Existing coal-fired plants stack quite well, as do new coal gasification plants with enhanced oil recovery carbon dioxide sequestration (carbon dioxide from a coal gasification plant might be injected into the Cook Inlet oil fields to increase oil recovery, for example).
The Healy Clean Coal Plant provides an interesting option, albeit with some significant uncertainty regarding mercury emissions, carbon dioxide emissions and capital cost risks.
The risks associated with Cook Inlet gas production place that energy source higher up the stack than options such as hydropower and existing coal plants. But the high level of future uncertainty associated with Cook Inlet gas raises some interesting questions.
“When you get to the Cook Inlet, the natural gas risk places it a little bit further up the stack,” Foster said. “So I think you do have some competition between large new hydro and perhaps the natural gas in the Cook Inlet. I think that’s a live debate — it’s within the range of error of the analysis.”
Using cost data from a University of Idaho study and factoring in the cost of electrical transmission from a relatively remote site, Foster calculated that geothermal energy would be expensive, compared with other options.
“In intermediate term natural gas, wind and hydro remain attractive … largely because carbon tax risk falls disproportionally on coal, the capital cost risk of small-scale coal remains relatively high compared with the rest of the portfolio and you’ve got the prospects for the further development of Alaska’s natural gas resources both in the Cook Inlet and on the North Slope favoring gas,” Foster said.

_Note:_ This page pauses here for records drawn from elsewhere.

-- ==== Sys2Proof/Machine/Store.lean ====
section
/-! DEFINITION. The Plan Store (09_plan_store_and_start_up.md): the image captured, its bytes (R162,
R169), the end of a write, the judgement of the stored image, and the reset of the part. -/

namespace Sys2Proof.Machine

/-! ## The image and its bytes -/

/-- The image captured from the present state of its owners (R162). -/
def captureImage (s : State) : Image :=
  { plan := s.plan.active
    slots := s.plan.roster.map fun r => (r.lifecycle, r.yieldEst)
    mode := s.rounds.mode
    period := s.rounds.period
    windows := s.trips.windows.map (·.entry) }

/-- A slot's lifecycle and yield estimate in 3 bytes. -/
def lifeBytes (x : Lifecycle × Option Nat) : List Byte := x.1.byte :: leOpt 2 x.2

/-- The contents of an image as R169 encodes them, 1371 bytes. -/
def Image.bytes (img : Image) : List Byte :=
  img.plan.paramBytes ++ img.plan.zones.cells.flatMap ZoneRecord.bytes ++
    img.plan.entries.cells.flatMap SlotEntry.bytes ++ img.slots.cells.flatMap lifeBytes ++
    (img.mode.byte :: leBytes 2 img.period) ++ img.windows.cells.flatMap WindowEntry.bytes

/-- A value that all bits set marks as absent. -/
def optOf (absent v : Nat) : Option Nat := if v = absent then none else some v

/-- The zone record at an offset of image bytes. -/
def readZoneRecord (bs : List Byte) (at_ : Nat) : ZoneRecord :=
  { lastSlot := numAt bs at_ 1
    ramp := numAt bs (at_ + 1) 1
    stepping :=
      match numAt bs (at_ + 2) 1 with
      | 0 => .all
      | 2 => .two
      | 4 => .four
      | _ => .one
    tripLine := indexOf 4 (numAt bs (at_ + 3) 1) }

/-- The slot entry at an offset of image bytes. -/
def readSlotEntry (bs : List Byte) (at_ : Nat) : SlotEntry :=
  { priority := numAt bs at_ 1
    uMax := numAt bs (at_ + 1) 1
    uMin := numAt bs (at_ + 2) 1
    tag := (bs.drop (at_ + 6)).take (min 12 (numAt bs (at_ + 5) 1))
    staleOverride := optOf 0xFFFF (numAt bs (at_ + 3) 2) }

/-- The lifecycle and yield estimate at an offset of image bytes. -/
def readLife (bs : List Byte) (at_ : Nat) : Lifecycle × Option Nat :=
  ( match numAt bs at_ 1 with
    | 1 => .active
    | 2 => .retiring
    | 3 => .retired
    | _ => .vacant,
    optOf 0xFFFF (numAt bs (at_ + 1) 2) )

/-- The window entry at an offset of image bytes. -/
def readWindowEntry (bs : List Byte) (at_ : Nat) : WindowEntry :=
  { enabled := numAt bs at_ 1 == 1
    weekday := optOf 0xFF (numAt bs (at_ + 1) 1)
    hour := optOf 0xFF (numAt bs (at_ + 2) 1)
    minute := numAt bs (at_ + 3) 1
    duration := numAt bs (at_ + 4) 1
    zones := BitVec.ofNat 10 (numAt bs (at_ + 5) 2)
    ceiling := numAt bs (at_ + 7) 1 }

/-- What image bytes spell at the offsets of R169. -/
def readImage (bs : List Byte) : Image :=
  { plan :=
      { zoneCount := numAt bs 0 1
        staleLimit := numAt bs 1 2
        travelTimeout := numAt bs 3 1
        zones := Table.tabulate fun k => readZoneRecord bs (4 + 4 * k.val)
        entries := Table.tabulate fun i => readSlotEntry bs (44 + 18 * i.val) }
    slots := Table.tabulate fun i => readLife bs (1124 + 3 * i.val)
    mode := if numAt bs 1304 1 = 1 then .stepped else .cycling
    period := numAt bs 1305 2
    windows := Table.tabulate fun w => readWindowEntry bs (1307 + 8 * w.val) }

/-! ## The ranges of an image's fields (R164) -/

/-- Whether a number lies in a range. -/
def within (lo hi v : Nat) : Bool := lo ≤ v && v ≤ hi

/-- Whether a character is printable, 20h to 7Eh (R8). -/
def printable (b : Byte) : Bool := within 0x20 0x7E b.toNat

/-- Whether a tag may be stored: at most 12 printable characters (R8). -/
def tagOk (tag : List Byte) : Bool := tag.length ≤ 12 && tag.all printable

/-- Whether a zone record lies within its ranges (R5, R6). -/
def ZoneRecord.inRange (z : ZoneRecord) : Bool := within 0 255 z.lastSlot && within 1 100 z.ramp

/-- Whether a slot entry lies within its ranges (R7, R8). -/
def SlotEntry.inRange (e : SlotEntry) : Bool :=
  within 0 3 e.priority && within 0 100 e.uMax && within 0 50 e.uMin && tagOk e.tag &&
    e.staleOverride.all (within 20 600)

/-- Whether a plan lies within its ranges (R3 to R8). -/
def Plan.inRange (p : Plan) : Bool :=
  within 1 10 p.zoneCount && within 20 600 p.staleLimit && within 10 120 p.travelTimeout &&
    p.zones.cells.all ZoneRecord.inRange && p.entries.cells.all SlotEntry.inRange

/-- Whether a slot's stored lifecycle has its yield estimate exactly when it is in service, within
1..20 000 (R14). -/
def lifeInRange (x : Lifecycle × Option Nat) : Bool :=
  match x.2 with
  | some y => x.1.inService && within 1 20000 y
  | none => !x.1.inService

/-- Whether a window entry lies within its ranges (R119). -/
def WindowEntry.inRange (e : WindowEntry) : Bool :=
  e.weekday.all (within 1 7) && e.hour.all (within 0 23) && within 0 59 e.minute &&
    within 1 240 e.duration && within 0 100 e.ceiling

/-- Whether an image's plan is valid with its own Z and every field lies within the range of its owner
(the third test of R164). -/
def Image.inRange (img : Image) : Bool :=
  img.plan.inRange && img.plan.valid && img.slots.cells.all lifeInRange && within 5 600 img.period &&
    img.windows.cells.all WindowEntry.inRange

/-- The image that bytes encode, when they encode one within its ranges. -/
def decodeImage (bs : List Byte) : Option Image :=
  let img := readImage bs
  if img.bytes == bs && img.inRange then some img else none

/-- The judgement of the stored image at reset (R164): its mark, its CRC-32, its plan and its ranges. -/
def loadImage (st : StoredImage) : Option Image :=
  if st.markedValid && leBytes 4 (crc32 st.contents).toNat == st.crcBytes then decodeImage st.contents else none

/-! ## The store write (R161, R163) -/

/-- The acceptance of Store Plan: the image captured with its CRC-32, the stored image marked invalid,
WRITING for 3 s. -/
def beginWrite (s : State) : State :=
  { s with
    store :=
      { stored := { s.store.stored with markedValid := false }
        state := .writing (captureImage s) (crc32 (captureImage s).bytes) (s.elapsed + 3) } }

/-- The end of a write, verified against what is read back (R163); the CRC-32 of the captured image is
stored low byte first (R169). -/
def endWrite (crc : Word32) (readBack : List Byte) (s : State) : State :=
  let verified := crc32 readBack == crc
  let t :=
    { s with
      store :=
        { stored := { contents := readBack, crcBytes := leBytes 4 crc.toNat, markedValid := verified }
          state := .idle } }
  raise (if verified then .storeDone else .storeFailed) t

/-! ## Reset (R165) -/

/-- The roster record a slot is loaded with (R20). -/
def loadedRoster (x : Lifecycle × Option Nat) : Roster :=
  { lifecycle := x.1
    mode := .auto
    yieldEst := x.2
    commissioned := if x.1.inService then some 0 else none }

/-- A link after reset (R144): PlanLost is added when the load failed. -/
def resetLink (lost : Bool) : LinkState :=
  { linkAfterLostPlan with
    notices := if lost then Notice.restarted.bit ||| Notice.planLost.bit else Notice.restarted.bit }.refresh

/-- The Plan Table after the load (R19, R20). -/
def loadedPlan (img : Option Image) : PlanTable :=
  let plan := (img.map (·.plan)).getD defaultPlan
  { pendingPlan := plan
    active := plan
    adoption := .editable
    roster := (img.map fun m => m.slots.map loadedRoster).getD (Table.fill vacantRoster) }

/-- The Round Controller after the load (R40). -/
def loadedRounds (img : Option Image) : Rounds :=
  let mode := (img.map (·.mode)).getD .cycling
  let period := (img.map (·.period)).getD 30
  { State.reset.rounds with
    mode := mode
    period := period
    nextExpiry :=
      match mode with
      | .cycling => some period
      | .stepped => none }

/-- The Trip and Window Unit after the load (R111, R117, R119): the contacts stand as they are. -/
def loadedTrips (img : Option Image) (trips : TripUnit) : TripUnit :=
  { State.reset.trips with
    lines := trips.lines.map fun ln => { state := .armed, contactClosed := ln.contactClosed, inputActive := false }
    windows :=
      (img.map fun m => m.windows.map fun e => { entry := e, remaining := none }).getD
        (Table.fill defaultWindow) }

/-- Every block at its reset values over a loaded image, before the STARTUP closing and the first poll. -/
def loadedPart (img : Option Image) (s : State) : State :=
  let link := resetLink img.isNone
  let plan := loadedPlan img
  { State.reset with
    links := { station := link, safety := link, crew := link }
    plan := plan
    scanner :=
      { State.reset.scanner with
        poll := none
        heads := plan.roster.map fun r => if r.lifecycle.inService then some freshHead else none
        records := plan.roster.map fun r => if r.lifecycle.inService then some emptyRecord else none }
    rounds := loadedRounds img
    gas := { State.reset.gas with keySwitchClosed := s.gas.keySwitchClosed }
    trips := loadedTrips img s.trips
    store := { stored := s.store.stored, state := .idle }
    pending := s.pending }

/-- The reset of the part: the load (R164, R165), the allocator's entry into STARTUP (R48), and the first
cycle with its first poll (R39). What outlasts it is the stored image, the contacts and the key switch as
they stand, and the queue of commands. -/
def resetPart (s : State) : State := startCycle (closeManifold (loadedPart (loadImage s.store.stored) s))

end Sys2Proof.Machine
end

Integrated approachFoster also addressed the importance of an integrated approach to energy planning, in which energy supplies for heating are considered in conjunction with energy supplies for power generation. In particular, natural gas is the predominant heating fuel in Southcentral Alaska and there is a possible need for a gas spur line to bring future gas for heating from the North Slope into the region.
Any switch away from natural gas to, say, coal or hydropower would significantly impact the spur line economics by reducing the gas demand.
“The spur line tariff is very sensitive to the volumes of gas that you move down to Southcentral,” Foster said.
A 100-megawatt coal plant would likely add about $1 per mcf of tariff to gas down the spur line, thus adding about $200 to the annual gas bill for a typical Southcentral household, Foster said.
Large scaleFoster also thinks that economies of scale and the need to manage financial risk both call for increasingly large-scale power generation and transmission solutions in the railbelt.
“I would submit to you the strategic trend would be toward larger scale and partnerships to share the risks of capital, and to the extent possible buy capacity… (to) shuffle some of the asset risk off of the balance sheet of highly leveraged utilities,” Foster said.
Large-scale enterprises tend to attract better deals for obtaining capital in the marketplace, he said.
A large-scale organization would have the capacity to achieve effective integrated regional planning for the electricity grid and would likely be able to achieve increased management efficiency, Foster said.
And, to ensure a focus on improved efficiency, as well as to deal with problems associated with the deliverability of natural gas, prices have to be unbundled for each component of the energy value chain.
“That will enable us to more sharply focus on efficiency throughout the value chain from natural gas storage and supply to electric generation to transmission to distribution,” Foster said.